**EXERCISE GOAL**
From the data below, retype exactly the lines starting with the one that contains "U16) (x : U16) (y : U16)" and ending with the one that contains "tick (q : U1)", both included.
##### SOURCE MATERIAL #####
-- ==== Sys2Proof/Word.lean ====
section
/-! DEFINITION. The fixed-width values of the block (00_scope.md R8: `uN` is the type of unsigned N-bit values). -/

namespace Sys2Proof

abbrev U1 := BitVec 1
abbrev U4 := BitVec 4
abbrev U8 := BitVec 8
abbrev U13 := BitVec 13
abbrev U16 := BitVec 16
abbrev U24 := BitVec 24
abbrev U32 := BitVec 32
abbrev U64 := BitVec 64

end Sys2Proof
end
#####
##### SOURCE MATERIAL #####
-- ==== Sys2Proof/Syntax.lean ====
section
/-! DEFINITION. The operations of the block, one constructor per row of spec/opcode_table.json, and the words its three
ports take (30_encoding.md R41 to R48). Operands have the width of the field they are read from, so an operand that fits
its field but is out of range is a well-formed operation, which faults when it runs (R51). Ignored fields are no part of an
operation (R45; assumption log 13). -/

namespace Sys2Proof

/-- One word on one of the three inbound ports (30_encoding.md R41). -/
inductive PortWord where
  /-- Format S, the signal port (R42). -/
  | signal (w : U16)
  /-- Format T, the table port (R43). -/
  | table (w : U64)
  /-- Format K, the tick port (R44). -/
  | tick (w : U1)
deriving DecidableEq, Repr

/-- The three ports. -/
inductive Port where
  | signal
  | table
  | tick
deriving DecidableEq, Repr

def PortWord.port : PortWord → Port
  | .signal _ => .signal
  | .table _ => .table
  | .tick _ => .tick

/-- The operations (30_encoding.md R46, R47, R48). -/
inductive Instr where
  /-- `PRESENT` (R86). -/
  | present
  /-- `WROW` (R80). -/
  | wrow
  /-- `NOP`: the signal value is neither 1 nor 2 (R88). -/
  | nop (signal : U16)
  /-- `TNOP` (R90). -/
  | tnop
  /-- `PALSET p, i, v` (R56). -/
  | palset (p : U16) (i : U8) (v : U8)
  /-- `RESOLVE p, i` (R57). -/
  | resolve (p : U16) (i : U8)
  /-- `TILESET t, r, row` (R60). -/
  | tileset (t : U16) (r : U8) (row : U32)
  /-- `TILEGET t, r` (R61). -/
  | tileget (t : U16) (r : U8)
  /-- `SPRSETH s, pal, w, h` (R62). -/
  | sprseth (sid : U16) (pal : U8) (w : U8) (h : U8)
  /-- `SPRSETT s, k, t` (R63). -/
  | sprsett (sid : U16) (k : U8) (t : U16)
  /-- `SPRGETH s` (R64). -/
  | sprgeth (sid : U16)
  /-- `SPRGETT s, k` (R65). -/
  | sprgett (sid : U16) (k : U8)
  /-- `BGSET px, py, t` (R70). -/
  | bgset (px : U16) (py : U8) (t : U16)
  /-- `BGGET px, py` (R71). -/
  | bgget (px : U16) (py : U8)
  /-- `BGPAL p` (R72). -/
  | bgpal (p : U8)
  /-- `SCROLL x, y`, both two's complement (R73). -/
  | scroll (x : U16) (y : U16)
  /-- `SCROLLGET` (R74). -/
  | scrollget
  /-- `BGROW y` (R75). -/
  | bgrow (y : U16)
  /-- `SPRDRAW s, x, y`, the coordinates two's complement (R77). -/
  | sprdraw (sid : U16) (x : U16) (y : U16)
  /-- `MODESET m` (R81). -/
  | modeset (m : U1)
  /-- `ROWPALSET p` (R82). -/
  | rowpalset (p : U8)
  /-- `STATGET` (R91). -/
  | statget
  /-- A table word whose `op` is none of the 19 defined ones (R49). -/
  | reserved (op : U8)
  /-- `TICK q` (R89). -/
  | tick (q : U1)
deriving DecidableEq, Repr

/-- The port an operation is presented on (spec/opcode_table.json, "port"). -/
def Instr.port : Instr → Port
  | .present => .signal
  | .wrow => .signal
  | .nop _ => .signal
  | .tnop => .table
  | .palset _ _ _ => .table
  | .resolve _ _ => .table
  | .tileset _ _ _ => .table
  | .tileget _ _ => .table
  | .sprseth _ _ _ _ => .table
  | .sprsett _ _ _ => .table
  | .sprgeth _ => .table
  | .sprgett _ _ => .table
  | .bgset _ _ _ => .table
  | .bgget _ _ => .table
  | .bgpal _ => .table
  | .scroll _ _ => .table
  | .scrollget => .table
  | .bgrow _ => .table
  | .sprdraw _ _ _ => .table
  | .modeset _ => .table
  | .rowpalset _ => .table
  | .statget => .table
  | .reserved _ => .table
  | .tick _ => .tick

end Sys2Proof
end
#####
**RESPONSE TO THIS TASK**
  | sprdraw (sid : U16) (x : U16) (y : U16)
  /-- `MODESET m` (R81). -/
  | modeset (m : U1)
  /-- `ROWPALSET p` (R82). -/
  | rowpalset (p : U8)
  /-- `STATGET` (R91). -/
  | statget
  /-- A table word whose `op` is none of the 19 defined ones (R49). -/
  | reserved (op : U8)
  /-- `TICK q` (R89). -/
  | tick (q : U1)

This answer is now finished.